_Work required_
Nothing but the line with "namespace Sys2Proof" and the lines after it, through the end of the records below, is to be repeated, exactly as it is.

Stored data
=== Begin Enclosure ===

-- ==== Sys2Proof/Decode.lean ====
section
/-! DEFINITION. The words of the opcode table. No row of spec/opcode_table.json gives bits: the part is
commanded by events and by processor writes at addresses, not by coded words. -/

namespace Sys2Proof

/-- The command that a word spells by the table's bits. The table gives no row any bits, so no word
spells a command. -/
def decodeTableWord (_nbits _w : Nat) : Option Instr := none

end Sys2Proof
end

=== End Enclosure ===

_Response to this exercise_
namespace Sys2Proof

/-- The command that a word spells by the table's bits. The table gives no row any bits, so no word
spells a command. -/
def decodeTableWord (_nbits _w : Nat) : Option Instr := none

end Sys2Proof
end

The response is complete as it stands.